4ème jour
Le soin des malades
Jésus, tout au long de son ministère public, a porté une attention particulière aux malades en les guérissant. En ce sens, Léon XIV souligne que, « La tradition chrétienne de visiter les malades, de laver leurs blessures et de réconforter les affligés ne se réduit pas simplement à une œuvre philanthropique, mais elle est une action ecclésiale à travers laquelle, chez les malades, les membres de l’Église touchent la chair souffrante du Christ »[1].

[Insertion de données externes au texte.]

-- ==== Sys2Proof/Config.lean ====
section
/-! DEFINITION. The constants of rules R7 and R8. The block has no free value: every rule gives a definite result, and the
three OPEN parameters of spec/92 (CMD_LATENCY, BUS_BYTE_ORDER, BUS_BASE) enter no rule, so none of them stands here. -/

namespace Sys2Proof.Config

/-- LOOP_DURATION of rule R7: hardware clock cycles per iteration of the external loop. -/
def loopDuration : Nat := 13

/-- CYCLE_SHIFT of rule R7: one cycle is `2 ^ 8 = 256` sub-steps. -/
def cycleShift : Nat := 8

/-- SPEED_SHIFT of rule R7: a Speed counts sub-steps per `2 ^ 20` microseconds. -/
def speedShift : Nat := 20

/-- ANCHOR_CW of rule R7. -/
def anchorCw : Word32 := 0x80000000#32

/-- ANCHOR_CCW of rule R7. -/
def anchorCcw : Word32 := 0x00000000#32

/-- The first duration that does not fit the divisor of `Speed::new`: DIV_W of rule R8 is 32. -/
def divisorLimit : Int := 2 ^ 32

/-- The greatest cycle count of the decoder: ITER_W of rule R8 is 32. -/
def maxCycles : Nat := 2 ^ 32 - 1

/-- The least value of a Speed word: SPEED_W of rule R8 is 32 (rule R182). -/
def speedMin : Int := -(2 ^ 31)

/-- The greatest value of a Speed word: SPEED_W of rule R8 is 32 (rule R182). -/
def speedMax : Int := 2 ^ 31 - 1

end Sys2Proof.Config
end

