-- ==== Sys2Proof/Machine/Core.lean ====
section
/-! DEFINITION. The machine as the host sees it. -/

def Sys2Proof.core : Host.Core :=
  { State := Sys2Proof.Machine.State
    Fault := Sys2Proof.Machine.Fault
    Refusal := Sys2Proof.Machine.Refusal
    step := Sys2Proof.Machine.step
    reset := Sys2Proof.Machine.State.reset }
end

« Au 16ème siècle, Saint Jean de Dieu, en fondant l’Ordre hospitalier qui porte son nom, créa des hôpitaux modèles qui accueillaient tout le monde, indépendamment de la condition sociale ou économique. Sa célèbre expression “Faites le bien, mes frères !” est devenu une devise pour la charité active envers les malades. À la même époque, Saint Camille de Lellis fonda l’Ordre des Clercs Réguliers Ministres des Infirmes, les Camilliens, dont la mission était de servir les malades avec un dévouement total. Sa règle commande : Que chacun demande au Seigneur de lui donner un amour maternel envers son prochain afin que nous puissions le servir avec toute la charité de notre âme et de notre corps, car nous désirons, avec la grâce de Dieu, servir tous les malades avec l’amour qu’une mère aimante porte à son fils unique malade. Dans les hôpitaux, sur les champs de bataille, dans les prisons et dans les rues, les Camilliens ont incarné la miséricorde du Christ Médecin »[2].
Notre Fondatrice, Sœur Eugénie, nous a elle-même montré l’exemple de ce soin apporté aux malades, lorsqu’elle s’est engagée à la Croix Rouge, « Je me fis inscrire à la Croix-Rouge de Bouzonville et après quelques cours d’infirmière, je reçus mon obédience pour un des Lazaret de chez nous. Là, j’ai connu de près bien des misères, suites des batailles de Guerre. J’assistais aux opérations, pansements et je m’occupais des soins des malades, ainsi que du service de l’ambulance de la gare. Là, lorsque les trains venant des champs de bataille, passaient, nous visitions chaque blessé, refaisions au besoin les pansements et donnions des fortifiants ». Cf. Ma vocation, Collection spiritaine n°3, page 46.
Prière à dire ensemble
Seigneur, accorde-nous ton esprit de patience pour continuer à être au service des plus souffrants, à travers des moyens simples et concrets, pour aider, soutenir, soigner, guérir, réconforter, relever.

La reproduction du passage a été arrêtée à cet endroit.